**Work order**
Beginning with the first line, please repeat the entries exactly and end on the line that contains "def stationWf (n".

**Records for processing**
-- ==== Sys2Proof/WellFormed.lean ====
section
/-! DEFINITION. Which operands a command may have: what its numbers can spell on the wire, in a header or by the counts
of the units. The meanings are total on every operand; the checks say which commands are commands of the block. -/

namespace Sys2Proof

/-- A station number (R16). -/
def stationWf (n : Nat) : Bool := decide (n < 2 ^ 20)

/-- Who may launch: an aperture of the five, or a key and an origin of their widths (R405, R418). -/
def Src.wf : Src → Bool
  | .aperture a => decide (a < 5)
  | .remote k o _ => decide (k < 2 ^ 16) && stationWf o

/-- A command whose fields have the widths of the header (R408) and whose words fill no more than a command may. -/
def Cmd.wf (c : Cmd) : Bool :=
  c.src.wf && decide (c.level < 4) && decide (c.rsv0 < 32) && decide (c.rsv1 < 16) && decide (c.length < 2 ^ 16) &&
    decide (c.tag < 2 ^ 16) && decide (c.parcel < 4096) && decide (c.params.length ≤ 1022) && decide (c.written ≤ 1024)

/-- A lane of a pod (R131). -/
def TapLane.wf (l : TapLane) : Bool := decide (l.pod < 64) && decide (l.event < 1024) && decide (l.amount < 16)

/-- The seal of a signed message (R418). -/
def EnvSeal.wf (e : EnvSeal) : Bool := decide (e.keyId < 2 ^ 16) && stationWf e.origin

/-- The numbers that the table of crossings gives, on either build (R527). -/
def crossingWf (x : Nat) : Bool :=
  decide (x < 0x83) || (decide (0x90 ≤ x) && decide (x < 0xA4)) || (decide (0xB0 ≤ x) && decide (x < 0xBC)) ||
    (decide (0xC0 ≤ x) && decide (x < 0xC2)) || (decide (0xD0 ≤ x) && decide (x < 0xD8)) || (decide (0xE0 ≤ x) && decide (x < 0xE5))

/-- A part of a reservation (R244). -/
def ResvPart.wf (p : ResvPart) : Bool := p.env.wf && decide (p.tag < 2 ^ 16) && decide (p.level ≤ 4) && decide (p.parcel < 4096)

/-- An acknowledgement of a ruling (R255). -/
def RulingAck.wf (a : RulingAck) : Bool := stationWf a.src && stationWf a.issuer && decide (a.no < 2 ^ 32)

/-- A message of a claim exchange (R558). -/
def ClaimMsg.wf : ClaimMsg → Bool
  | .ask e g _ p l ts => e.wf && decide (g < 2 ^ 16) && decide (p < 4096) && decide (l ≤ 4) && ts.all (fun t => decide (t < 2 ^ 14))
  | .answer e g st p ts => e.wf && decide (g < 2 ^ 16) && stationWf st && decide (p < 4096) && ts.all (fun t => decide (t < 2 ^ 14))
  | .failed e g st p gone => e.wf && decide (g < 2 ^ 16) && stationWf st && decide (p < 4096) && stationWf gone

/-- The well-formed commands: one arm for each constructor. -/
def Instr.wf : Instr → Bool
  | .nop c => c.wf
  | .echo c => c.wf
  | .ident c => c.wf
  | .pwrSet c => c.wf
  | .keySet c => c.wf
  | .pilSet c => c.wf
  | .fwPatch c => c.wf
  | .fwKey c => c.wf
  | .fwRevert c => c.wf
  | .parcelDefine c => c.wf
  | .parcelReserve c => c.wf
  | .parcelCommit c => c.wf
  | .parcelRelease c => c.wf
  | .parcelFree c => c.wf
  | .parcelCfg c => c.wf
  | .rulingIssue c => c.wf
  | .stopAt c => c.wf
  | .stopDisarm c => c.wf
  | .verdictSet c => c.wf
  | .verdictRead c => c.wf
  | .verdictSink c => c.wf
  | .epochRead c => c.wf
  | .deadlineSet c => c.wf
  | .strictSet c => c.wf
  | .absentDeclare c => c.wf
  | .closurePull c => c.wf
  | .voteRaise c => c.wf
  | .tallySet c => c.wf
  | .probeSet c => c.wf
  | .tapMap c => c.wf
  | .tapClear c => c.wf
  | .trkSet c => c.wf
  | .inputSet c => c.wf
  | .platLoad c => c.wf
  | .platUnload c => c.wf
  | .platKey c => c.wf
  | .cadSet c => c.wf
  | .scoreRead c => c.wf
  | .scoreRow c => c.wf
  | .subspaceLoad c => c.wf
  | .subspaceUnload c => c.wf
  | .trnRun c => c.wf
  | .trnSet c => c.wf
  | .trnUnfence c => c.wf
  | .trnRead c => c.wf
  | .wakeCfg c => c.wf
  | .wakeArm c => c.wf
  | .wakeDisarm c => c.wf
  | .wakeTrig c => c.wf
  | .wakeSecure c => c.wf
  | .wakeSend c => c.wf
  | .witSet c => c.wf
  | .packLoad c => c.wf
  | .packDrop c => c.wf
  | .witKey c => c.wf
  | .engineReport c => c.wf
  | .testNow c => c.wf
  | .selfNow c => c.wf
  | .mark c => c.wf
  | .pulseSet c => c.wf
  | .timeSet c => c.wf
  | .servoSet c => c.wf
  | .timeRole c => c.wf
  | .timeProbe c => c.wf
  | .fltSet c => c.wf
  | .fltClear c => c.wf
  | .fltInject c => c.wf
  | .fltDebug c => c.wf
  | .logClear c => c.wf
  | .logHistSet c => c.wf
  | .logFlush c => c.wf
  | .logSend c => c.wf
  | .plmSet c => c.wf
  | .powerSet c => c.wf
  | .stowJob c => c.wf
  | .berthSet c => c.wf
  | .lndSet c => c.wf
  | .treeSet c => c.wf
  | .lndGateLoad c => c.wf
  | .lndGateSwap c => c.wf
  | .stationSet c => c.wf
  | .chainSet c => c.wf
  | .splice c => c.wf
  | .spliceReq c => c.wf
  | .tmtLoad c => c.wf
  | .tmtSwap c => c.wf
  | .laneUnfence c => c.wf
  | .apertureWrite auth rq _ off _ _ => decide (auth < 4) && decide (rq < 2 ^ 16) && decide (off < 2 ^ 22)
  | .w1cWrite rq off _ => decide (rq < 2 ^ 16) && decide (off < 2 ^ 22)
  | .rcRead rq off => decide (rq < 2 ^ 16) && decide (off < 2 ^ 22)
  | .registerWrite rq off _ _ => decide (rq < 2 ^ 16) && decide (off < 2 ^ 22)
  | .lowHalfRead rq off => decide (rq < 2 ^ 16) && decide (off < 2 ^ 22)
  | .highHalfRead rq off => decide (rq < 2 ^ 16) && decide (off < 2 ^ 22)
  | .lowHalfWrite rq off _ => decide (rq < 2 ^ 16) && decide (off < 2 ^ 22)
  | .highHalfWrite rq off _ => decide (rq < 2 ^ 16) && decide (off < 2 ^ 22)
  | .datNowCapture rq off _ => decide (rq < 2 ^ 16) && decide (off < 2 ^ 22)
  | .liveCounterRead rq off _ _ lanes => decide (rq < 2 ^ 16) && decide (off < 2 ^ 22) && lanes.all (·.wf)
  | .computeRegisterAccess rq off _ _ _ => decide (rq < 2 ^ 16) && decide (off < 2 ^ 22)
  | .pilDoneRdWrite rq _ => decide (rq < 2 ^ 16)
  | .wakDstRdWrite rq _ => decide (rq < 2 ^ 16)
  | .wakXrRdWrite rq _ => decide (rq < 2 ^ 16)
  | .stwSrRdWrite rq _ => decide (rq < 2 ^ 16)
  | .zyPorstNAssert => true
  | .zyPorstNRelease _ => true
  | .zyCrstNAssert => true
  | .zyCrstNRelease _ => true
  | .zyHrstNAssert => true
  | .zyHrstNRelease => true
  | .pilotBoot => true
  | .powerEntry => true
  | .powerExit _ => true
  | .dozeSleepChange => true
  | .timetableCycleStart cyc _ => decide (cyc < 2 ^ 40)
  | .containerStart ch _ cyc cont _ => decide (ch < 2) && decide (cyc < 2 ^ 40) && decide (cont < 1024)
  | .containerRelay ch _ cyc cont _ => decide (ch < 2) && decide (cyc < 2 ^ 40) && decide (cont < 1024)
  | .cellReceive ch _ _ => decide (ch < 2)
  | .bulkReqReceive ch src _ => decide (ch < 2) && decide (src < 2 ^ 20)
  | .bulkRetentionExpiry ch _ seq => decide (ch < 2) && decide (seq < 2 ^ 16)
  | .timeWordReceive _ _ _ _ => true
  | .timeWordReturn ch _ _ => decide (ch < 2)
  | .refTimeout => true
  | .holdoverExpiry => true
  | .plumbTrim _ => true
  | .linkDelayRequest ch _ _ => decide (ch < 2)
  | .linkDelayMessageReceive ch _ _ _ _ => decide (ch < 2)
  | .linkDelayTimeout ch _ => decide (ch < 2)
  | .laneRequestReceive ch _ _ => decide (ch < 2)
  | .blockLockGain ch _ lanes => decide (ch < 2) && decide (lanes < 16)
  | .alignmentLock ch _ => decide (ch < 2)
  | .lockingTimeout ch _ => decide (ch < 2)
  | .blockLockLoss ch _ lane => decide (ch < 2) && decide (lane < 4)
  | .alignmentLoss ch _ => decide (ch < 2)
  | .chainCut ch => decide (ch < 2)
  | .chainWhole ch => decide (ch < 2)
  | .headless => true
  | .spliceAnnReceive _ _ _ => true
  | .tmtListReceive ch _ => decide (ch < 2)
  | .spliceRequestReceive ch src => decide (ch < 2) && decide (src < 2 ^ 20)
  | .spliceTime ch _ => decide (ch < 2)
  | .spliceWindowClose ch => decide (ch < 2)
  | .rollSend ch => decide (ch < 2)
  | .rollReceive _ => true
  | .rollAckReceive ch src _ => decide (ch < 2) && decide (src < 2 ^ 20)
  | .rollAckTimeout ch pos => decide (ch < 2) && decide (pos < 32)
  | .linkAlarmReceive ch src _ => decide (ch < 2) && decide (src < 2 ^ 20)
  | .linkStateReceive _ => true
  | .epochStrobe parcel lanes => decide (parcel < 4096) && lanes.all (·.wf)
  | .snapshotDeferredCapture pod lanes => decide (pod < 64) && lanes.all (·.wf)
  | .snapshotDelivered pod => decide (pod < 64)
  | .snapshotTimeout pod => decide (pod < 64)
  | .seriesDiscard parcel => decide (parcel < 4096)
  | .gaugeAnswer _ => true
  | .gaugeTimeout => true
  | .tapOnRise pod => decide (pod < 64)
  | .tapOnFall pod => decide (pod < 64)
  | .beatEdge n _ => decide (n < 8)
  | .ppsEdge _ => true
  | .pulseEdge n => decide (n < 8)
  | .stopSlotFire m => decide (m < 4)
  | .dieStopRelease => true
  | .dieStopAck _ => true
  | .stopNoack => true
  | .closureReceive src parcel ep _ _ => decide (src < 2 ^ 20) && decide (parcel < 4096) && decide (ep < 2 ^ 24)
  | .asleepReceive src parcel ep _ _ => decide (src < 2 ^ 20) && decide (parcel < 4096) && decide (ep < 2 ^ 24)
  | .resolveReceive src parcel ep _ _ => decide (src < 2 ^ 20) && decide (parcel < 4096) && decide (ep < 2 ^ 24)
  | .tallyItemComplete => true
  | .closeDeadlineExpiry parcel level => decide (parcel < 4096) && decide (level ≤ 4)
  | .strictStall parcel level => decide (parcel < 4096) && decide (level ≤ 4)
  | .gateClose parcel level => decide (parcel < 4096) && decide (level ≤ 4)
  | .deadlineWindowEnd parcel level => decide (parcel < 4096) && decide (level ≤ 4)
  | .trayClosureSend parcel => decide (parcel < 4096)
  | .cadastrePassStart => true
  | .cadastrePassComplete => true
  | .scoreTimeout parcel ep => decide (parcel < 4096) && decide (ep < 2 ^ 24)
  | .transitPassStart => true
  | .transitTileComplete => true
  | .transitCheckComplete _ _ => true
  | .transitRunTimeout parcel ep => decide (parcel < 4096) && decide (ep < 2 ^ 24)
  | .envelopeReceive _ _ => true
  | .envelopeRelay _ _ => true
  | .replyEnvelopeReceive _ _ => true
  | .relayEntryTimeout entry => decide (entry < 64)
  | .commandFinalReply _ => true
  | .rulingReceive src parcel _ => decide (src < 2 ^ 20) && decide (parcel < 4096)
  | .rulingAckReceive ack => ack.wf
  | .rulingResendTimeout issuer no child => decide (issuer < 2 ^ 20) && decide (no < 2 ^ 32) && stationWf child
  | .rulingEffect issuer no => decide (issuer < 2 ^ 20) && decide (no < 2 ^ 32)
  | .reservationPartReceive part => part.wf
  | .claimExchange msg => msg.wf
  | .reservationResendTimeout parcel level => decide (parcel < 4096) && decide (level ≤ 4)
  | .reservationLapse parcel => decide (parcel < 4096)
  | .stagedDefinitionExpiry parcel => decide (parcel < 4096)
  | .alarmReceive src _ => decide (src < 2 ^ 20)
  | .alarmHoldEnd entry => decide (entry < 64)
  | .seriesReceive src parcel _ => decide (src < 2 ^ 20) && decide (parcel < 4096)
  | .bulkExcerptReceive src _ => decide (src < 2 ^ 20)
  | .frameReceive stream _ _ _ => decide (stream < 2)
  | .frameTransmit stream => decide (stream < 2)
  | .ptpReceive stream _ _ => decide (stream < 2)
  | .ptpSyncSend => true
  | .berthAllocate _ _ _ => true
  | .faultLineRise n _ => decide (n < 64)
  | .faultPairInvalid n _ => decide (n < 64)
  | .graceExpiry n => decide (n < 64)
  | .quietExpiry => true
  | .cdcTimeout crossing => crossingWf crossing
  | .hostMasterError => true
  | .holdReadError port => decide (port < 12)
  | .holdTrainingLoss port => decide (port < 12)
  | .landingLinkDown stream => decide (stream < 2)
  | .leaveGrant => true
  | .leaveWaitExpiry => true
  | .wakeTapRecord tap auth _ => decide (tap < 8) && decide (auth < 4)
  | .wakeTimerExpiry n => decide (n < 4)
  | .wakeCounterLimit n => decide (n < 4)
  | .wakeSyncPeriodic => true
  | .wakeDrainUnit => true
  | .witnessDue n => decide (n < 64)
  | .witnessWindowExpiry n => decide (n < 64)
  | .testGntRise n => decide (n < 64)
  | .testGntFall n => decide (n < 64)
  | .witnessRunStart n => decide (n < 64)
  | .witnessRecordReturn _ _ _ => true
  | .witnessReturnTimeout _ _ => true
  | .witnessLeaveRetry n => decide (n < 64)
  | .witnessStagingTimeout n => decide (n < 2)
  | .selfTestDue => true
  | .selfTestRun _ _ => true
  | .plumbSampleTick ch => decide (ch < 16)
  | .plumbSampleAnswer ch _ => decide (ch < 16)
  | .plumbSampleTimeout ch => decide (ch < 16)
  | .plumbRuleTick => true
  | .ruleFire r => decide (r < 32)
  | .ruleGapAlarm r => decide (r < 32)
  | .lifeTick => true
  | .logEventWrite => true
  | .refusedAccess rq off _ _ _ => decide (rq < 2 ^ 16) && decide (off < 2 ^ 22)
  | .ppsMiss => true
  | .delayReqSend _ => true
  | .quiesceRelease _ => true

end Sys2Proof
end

**Response area**
-- ==== Sys2Proof/WellFormed.lean ====
section
/-! DEFINITION. Which operands a command may have: what its numbers can spell on the wire, in a header or by the counts
of the units. The meanings are total on every operand; the checks say which commands are commands of the block. -/

namespace Sys2Proof

/-- A station number (R16). -/
def stationWf (n : Nat) : Bool := decide (n < 2 ^ 20)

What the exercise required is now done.